• THE TASK
Only one stretch of the data below is wanted: the lines from the one with "says where a" through the one with "def Obligations.CodeClasses : Prop", repeated exactly.

• RECORDS SUPPLIED
-- Opening Marker --

/-- The tiles drop both sectors. -/
theorem dropSectors_invalid (s : State) (crew ctx line : Nat) :
    CopiesShrink s ([0, 1].foldl (dropSector crew ctx line) s) ∧ ∀ k, k < 2 → ∀ e ∈ tilesOf s crew ctx line k,
      sectorInvalid crew e ([0, 1].foldl (dropSector crew ctx line) s) :=
  bothSectors_reach (σ := State) (st := fun t => t) (f := dropSector crew ctx line) (P := sectorInvalid crew) (dropSector_shrinks crew ctx line)
    (fun _ _ _ h hr => hr.keepsInvalid h) (dropSector_invalid crew ctx line) s

theorem recallCopy_tiles_eq (s : State) (crew ctx line : Nat) : recallCopy s true crew ctx line =
    [0, 1].foldl (dropSector crew ctx line) (answerRecall (coreCluster (s.crew crew).core) line
      (cleanLine (sendCluster s (coreCluster (s.crew crew).core) (256 * line)) (2 ^ 20) crew ctx line 3)) := by
  simp only [recallCopy, answerRecall, if_true]
  rfl

/-- A recall of a crew's tiles: no sector of the line stays there, dirty or valid. -/
theorem recallCopy_tiles (s : State) (crew ctx line : Nat) :
    CopiesShrink s (recallCopy s true crew ctx line) ∧ ∀ k, k < 2 → ∀ e ∈ tilesOf s crew ctx line k,
      sectorInvalid crew e (recallCopy s true crew ctx line) ∧ sectorClean crew e (recallCopy s true crew ctx line) := by
  rw [recallCopy_tiles_eq]
  generalize hs0 : sendCluster s (coreCluster (s.crew crew).core) (256 * line) = s0
  have h0 : CopiesShrink s s0 := hs0 ▸ (sendCluster_traffic _ _ _).shrinks
  obtain ⟨h1, hclean⟩ := cleanLine_clean s0 (2 ^ 20) crew ctx line 3
  generalize cleanLine s0 (2 ^ 20) crew ctx line 3 = r at h1 hclean
  have h2 := (answerRecall_traffic (coreCluster (s.crew crew).core) line r).shrinks
  generalize answerRecall (coreCluster (s.crew crew).core) line r = u at h2
  obtain ⟨h3, hdrop⟩ := dropSectors_invalid u crew ctx line
  have hu := h0.trans (h1.trans h2)
  exact ⟨hu.trans h3, fun k hk e he => ⟨hdrop k hk e ((mem_tilesOf hu).mpr he),
    (h2.trans h3).keepsClean (hclean k hk e ((mem_tilesOf h0).mpr he))⟩⟩

/-! ### Write-backs arrive -/

theorem acceptBytes_leaf {s : State} {ctx line page size : Nat} {p : DWord} (h : walk s ctx (256 * line) = .leaf page size p)
    (bytes : List (Nat × Byte)) :
    acceptBytes s ctx line bytes =
      let u := touchBank (fillLlc s ctx line) (vaPkg (256 * line)) (llcBank (256 * line))
      ({ u with
        llc := Tbl.put u.llc (lineKey ctx line) ⟨true⟩
        llcData := bytes.foldl (fun m b => Mem.write m (llcAddr ctx b.1) b.2) u.llcData }, true) := by
  rw [acceptBytes, h]

theorem acceptBytes_dropped {s : State} {ctx line : Nat} (h : ∀ page size p, walk s ctx (256 * line) ≠ .leaf page size p)
    (bytes : List (Nat × Byte)) : acceptBytes s ctx line bytes = (s, false) := by
  unfold acceptBytes
  split
  · rename_i hw; exact absurd hw (h _ _ _)
  · rfl

/-- A slice after bytes of a crew were dropped: one of the crew that stands at a wide release has the line among those lost (R224). -/
def afterDrop (crew : Option Nat) (base : Nat) (x : Slice) : Slice := if crew = some x.crew then noteLost base x else x

theorem afterDrop_eq (crew : Option Nat) (base : Nat) (x : Slice) : afterDrop crew base x =
    if crew = some x.crew ∧ (x.relIn = true ∨ x.park = .before (.performed true)) ∧ base ∉ x.lost then { x with lost := x.lost ++ [base] }
    else x := by
  unfold afterDrop
  by_cases hc : crew = some x.crew <;> simp [hc, noteLost]
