-- ==== Sys2Proof/Config.lean ====
section
/-! DEFINITION. The implementation parameters of `00_scope.md` R6 to R11. They are OPEN in the spec (D47 to D49), so
they are plain data that the state carries and no step changes: a statement over every state is a statement over every
configuration. -/

namespace Sys2Proof

/-- EMIT_MODE (`00_scope.md` R10). -/
inductive EmitMode where
  | pixel
  | line
deriving DecidableEq, Repr

/-- The parameters of `00_scope.md` R6 (MAX_W, MAX_H), R7 (LZW_MAX_BITS), R8 (HAS_BACKUP), R9 (HAS_FRAMEBUFFER),
R10 (EMIT_MODE) and R11 (HAS_START_HOOK). Which values are lawful is `Machine.legalConfig`. -/
structure Config where
  maxW           : Nat
  maxH           : Nat
  lzwMaxBits     : Nat
  hasBackup      : Bool
  hasFramebuffer : Bool
  emitMode       : EmitMode
  hasStartHook   : Bool
deriving DecidableEq, Repr

end Sys2Proof
end

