-- ==== Sys2Proof/Certificates/Slice0/Obligations.lean ====
section
/-! DEFINITION. The statements of this package, for the provers. Each docstring names the rules a statement formalises, and
says where a clause rests on a choice of the model and not on a rule. -/

section
open Sys2Proof Sys2Proof.Machine

/-! ### Encodings -/

/-- `30_encoding.md` R81, R82: which words are which command. -/
def Obligations.OpcodeMap : Prop :=
  ∀ (w : Word) (i : Instr), decodeWord w = .ok i ↔
    w.extractLsb' 16 16 = 0#16 ∧ (w.extractLsb' 0 8, i) ∈
      [(0x00#8, Instr.nop), (0x01#8, .reset), (0x10#8, .rdByte), (0x11#8, .rdWord), (0x12#8, .rdBlock),
       (0x13#8, .rewind), (0x14#8, .seek), (0x15#8, .tell), (0x16#8, .scanChain), (0x17#8, .palLoad),
       (0x20#8, .lzwInit (w.extractLsb' 8 8)), (0x21#8, .lzwDecode), (0x30#8, .setScreen), (0x31#8, .setFrame),
       (0x32#8, .setGce), (0x33#8, .cycleStart), (0x34#8, .decodeFrame), (0x40#8, .memRd), (0x41#8, .memWr)]

/-- Every command decodes from its own word, and a word that decodes to a command is that command's word up to IMM8, which
only LZW_INIT reads (`30_encoding.md` R80 to R82, R94). -/
def Obligations.CommandRoundTrip : Prop :=
  (∀ i : Instr, i.isCommand = true → ∃ w, encode i = some w ∧ decodeWord w = .ok i)
    ∧ ∀ (w : Word) (i : Instr), decodeWord w = .ok i →
      i.isCommand = true ∧ ∃ v, encode i = some v ∧ v &&& 0xFFFF00FF#32 = w &&& 0xFFFF00FF#32
        ∧ ∀ m, i = .lzwInit m → v = w

/-- `30_encoding.md` R88: the class of a code. -/
def Obligations.CodeClasses : Prop :=
  ∀ (x : CodeCtx) (c : Nat),
    (decodeCode x c = .lzwClear ↔ c = 2 ^ x.m)
      ∧ (decodeCode x c = .lzwEnd ↔ c = 2 ^ x.m + 1)
      ∧ (decodeCode x c = .lzwRoot c ↔ x.prev = false ∧ c < 2 ^ x.m)
      ∧ (decodeCode x c = .lzwKnown c ↔ x.prev = true ∧ c < x.slot ∧ c ≠ 2 ^ x.m ∧ c ≠ 2 ^ x.m + 1)
      ∧ (decodeCode x c = .lzwKwkwk ↔ x.prev = true ∧ c = x.slot ∧ c ≠ 2 ^ x.m ∧ c ≠ 2 ^ x.m + 1)
      ∧ (decodeCode x c = .lzwInvalid c ↔
          (x.prev = false ∧ 2 ^ x.m + 2 ≤ c) ∨ (x.prev = true ∧ x.slot < c ∧ c ≠ 2 ^ x.m ∧ c ≠ 2 ^ x.m + 1))
      ∧ (decodeCode x c = .lzwClear ∨ decodeCode x c = .lzwEnd ∨ decodeCode x c = .lzwRoot c
          ∨ decodeCode x c = .lzwKnown c ∨ decodeCode x c = .lzwKwkwk ∨ decodeCode x c = .lzwInvalid c)

/-- In every decoder state, a code class that the state can select has one code of CURSIZE bits that decodes to it, and
every code of CURSIZE bits decodes to a class that the state selects and that encodes back to it (`30_encoding.md` R87,
R88). -/
def Obligations.CodeRoundTrip : Prop :=
  (∀ (x : CodeCtx) (i : Instr), i.selected x = true →
      ∃ c, encodeCode x i = some c ∧ c < 2 ^ x.cursize ∧ decodeCode x c = i)
    ∧ ∀ (x : CodeCtx) (c : Nat), c < 2 ^ x.cursize →
      (decodeCode x c).selected x = true ∧ encodeCode x (decodeCode x c) = some c

/-- Words written out from the tables of `30_encoding.md` R80, R81, R88 and R94, one or more of every family. -/
def Obligations.SampleEncodings : Prop :=
  decodeWord 0x00000000#32 = .ok .nop ∧ decodeWord 0x00000001#32 = .ok .reset
    ∧ decodeWord 0x00000012#32 = .ok .rdBlock ∧ decodeWord 0x0000FF17#32 = .ok .palLoad
    ∧ decodeWord 0x00000220#32 = .ok (.lzwInit 2#8) ∧ decodeWord 0x00000031#32 = .ok .setFrame
    ∧ decodeWord 0x00000034#32 = .ok .decodeFrame ∧ decodeWord 0x00000041#32 = .ok .memWr
    ∧ decodeWord 0x00010001#32 = .error .reservedBits ∧ decodeWord 0x00000042#32 = .error .unassignedOpcode
    ∧ decodeCode { m := 2, cursize := 3, slot := 6, prev := false } 4 = .lzwClear
    ∧ decodeCode { m := 2, cursize := 3, slot := 6, prev := true } 5 = .lzwEnd
    ∧ decodeCode { m := 2, cursize := 3, slot := 6, prev := false } 1 = .lzwRoot 1
    ∧ decodeCode { m := 2, cursize := 3, slot := 6, prev := true } 1 = .lzwKnown 1
    ∧ decodeCode { m := 2, cursize := 3, slot := 6, prev := true } 6 = .lzwKwkwk
    ∧ decodeCode { m := 2, cursize := 3, slot := 6, prev := false } 6 = .lzwInvalid 6
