-- ==== Sys2Proof/Laws/Compositor.lean ====
section
/-! SUPPORT. Laws of the compositor (`42_compositor.md`): rectangles and the two buffer operations (R185), the row order
(R197), the row placement (R198), the rows (R199, R200), the steps before them (R190 to R196). -/

namespace Sys2Proof.Machine

/-! ### Rectangles -/

theorem mem_rectPixels {r : Rect} {p : Nat × Nat} :
    p ∈ rectPixels r ↔ (r.x.toNat ≤ p.1 ∧ p.1 < r.x.toNat + r.w.toNat) ∧ (r.y.toNat ≤ p.2 ∧ p.2 < r.y.toNat + r.h.toNat) := by
  obtain ⟨x, y⟩ := p
  simp only [rectPixels, List.mem_flatMap, List.mem_range, List.mem_map, Prod.mk.injEq]
  constructor
  · rintro ⟨dy, hy, dx, hx, rfl, rfl⟩
    omega
  · rintro ⟨h1, h2⟩
    exact ⟨y - r.y.toNat, by omega, x - r.x.toNat, by omega, by omega, by omega⟩

/-- The clipped rectangle keeps the corner (`42_compositor.md` R185). -/
theorem clip_xy (c : Config) (r : Rect) : (clip c r).x = r.x ∧ (clip c r).y = r.y := by
  unfold clip
  dsimp only
  generalize (if r.x.toNat < c.maxW then min r.w.toNat (c.maxW - r.x.toNat) else 0) = cw
  generalize (if r.y.toNat < c.maxH then min r.h.toNat (c.maxH - r.y.toNat) else 0) = ch
  split <;> exact ⟨rfl, rfl⟩

/-- The sizes of the clipped rectangle (`42_compositor.md` R185). -/
theorem clip_wh (c : Config) (r : Rect) :
    ((clip c r).w.toNat = min r.w.toNat (c.maxW - r.x.toNat) ∧ (clip c r).h.toNat = min r.h.toNat (c.maxH - r.y.toNat)
        ∧ 0 < (clip c r).w.toNat ∧ 0 < (clip c r).h.toNat)
      ∨ ((clip c r).w.toNat = 0 ∧ (clip c r).h.toNat = 0
        ∧ (min r.w.toNat (c.maxW - r.x.toNat) = 0 ∨ min r.h.toNat (c.maxH - r.y.toNat) = 0)) := by
  have hw := r.w.isLt
  have hh := r.h.isLt
  have e : (if r.x.toNat < c.maxW then min r.w.toNat (c.maxW - r.x.toNat) else 0) = min r.w.toNat (c.maxW - r.x.toNat) := by
    split <;> omega
  have e' : (if r.y.toNat < c.maxH then min r.h.toNat (c.maxH - r.y.toNat) else 0) = min r.h.toNat (c.maxH - r.y.toNat) := by
    split <;> omega
  unfold clip
  rw [e, e']
  dsimp only
  split
  · next h => exact .inr ⟨rfl, rfl, h⟩
  · next h =>
    left
    simp only [BitVec.toNat_ofNat]
    rw [Nat.mod_eq_of_lt (by omega), Nat.mod_eq_of_lt (by omega)]
    omega

/-- A clipped rectangle is inside the canvas or empty. -/
theorem clip_inCanvas (c : Config) (r : Rect) : (clip c r).inCanvas c := by
  obtain ⟨hx, hy⟩ := clip_xy c r
  rcases clip_wh c r with ⟨h1, h2, h3, h4⟩ | ⟨h1, h2, -⟩
  · right
    rw [hx, hy, h1, h2]
    omega
  · exact .inl ⟨BitVec.eq_of_toNat_eq h1, BitVec.eq_of_toNat_eq h2⟩

/-- The pixels of a clipped rectangle are the pixels of the rectangle that the canvas has. -/
theorem mem_rectPixels_clip {c : Config} {r : Rect} {p : Nat × Nat} :
    p ∈ rectPixels (clip c r) ↔ p ∈ rectPixels r ∧ p.1 < c.maxW ∧ p.2 < c.maxH := by
  obtain ⟨hx, hy⟩ := clip_xy c r
  rw [mem_rectPixels, mem_rectPixels, hx, hy]
  rcases clip_wh c r with ⟨h1, h2, h3, h4⟩ | ⟨h1, h2, h3⟩
  · rw [h1, h2]; omega
  · rw [h1, h2]; omega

-- Closing Marker --

• SOLVED PROBLEM
says where a clause rests on a choice of the model and not on a rule. -/

section
open Sys2Proof Sys2Proof.Machine

/-! ### Encodings -/

/-- `30_encoding.md` R81, R82: which words are which command. -/
def Obligations.OpcodeMap : Prop :=
  ∀ (w : Word) (i : Instr), decodeWord w = .ok i ↔
    w.extractLsb' 16 16 = 0#16 ∧ (w.extractLsb' 0 8, i) ∈
      [(0x00#8, Instr.nop), (0x01#8, .reset), (0x10#8, .rdByte), (0x11#8, .rdWord), (0x12#8, .rdBlock),
       (0x13#8, .rewind), (0x14#8, .seek), (0x15#8, .tell), (0x16#8, .scanChain), (0x17#8, .palLoad),
       (0x20#8, .lzwInit (w.extractLsb' 8 8)), (0x21#8, .lzwDecode), (0x30#8, .setScreen), (0x31#8, .setFrame),
       (0x32#8, .setGce), (0x33#8, .cycleStart), (0x34#8, .decodeFrame), (0x40#8, .memRd), (0x41#8, .memWr)]

/-- Every command decodes from its own word, and a word that decodes to a command is that command's word up to IMM8, which
only LZW_INIT reads (`30_encoding.md` R80 to R82, R94). -/
def Obligations.CommandRoundTrip : Prop :=
  (∀ i : Instr, i.isCommand = true → ∃ w, encode i = some w ∧ decodeWord w = .ok i)
    ∧ ∀ (w : Word) (i : Instr), decodeWord w = .ok i →
      i.isCommand = true ∧ ∃ v, encode i = some v ∧ v &&& 0xFFFF00FF#32 = w &&& 0xFFFF00FF#32
        ∧ ∀ m, i = .lzwInit m → v = w

/-- `30_encoding.md` R88: the class of a code. -/
def Obligations.CodeClasses : Prop :=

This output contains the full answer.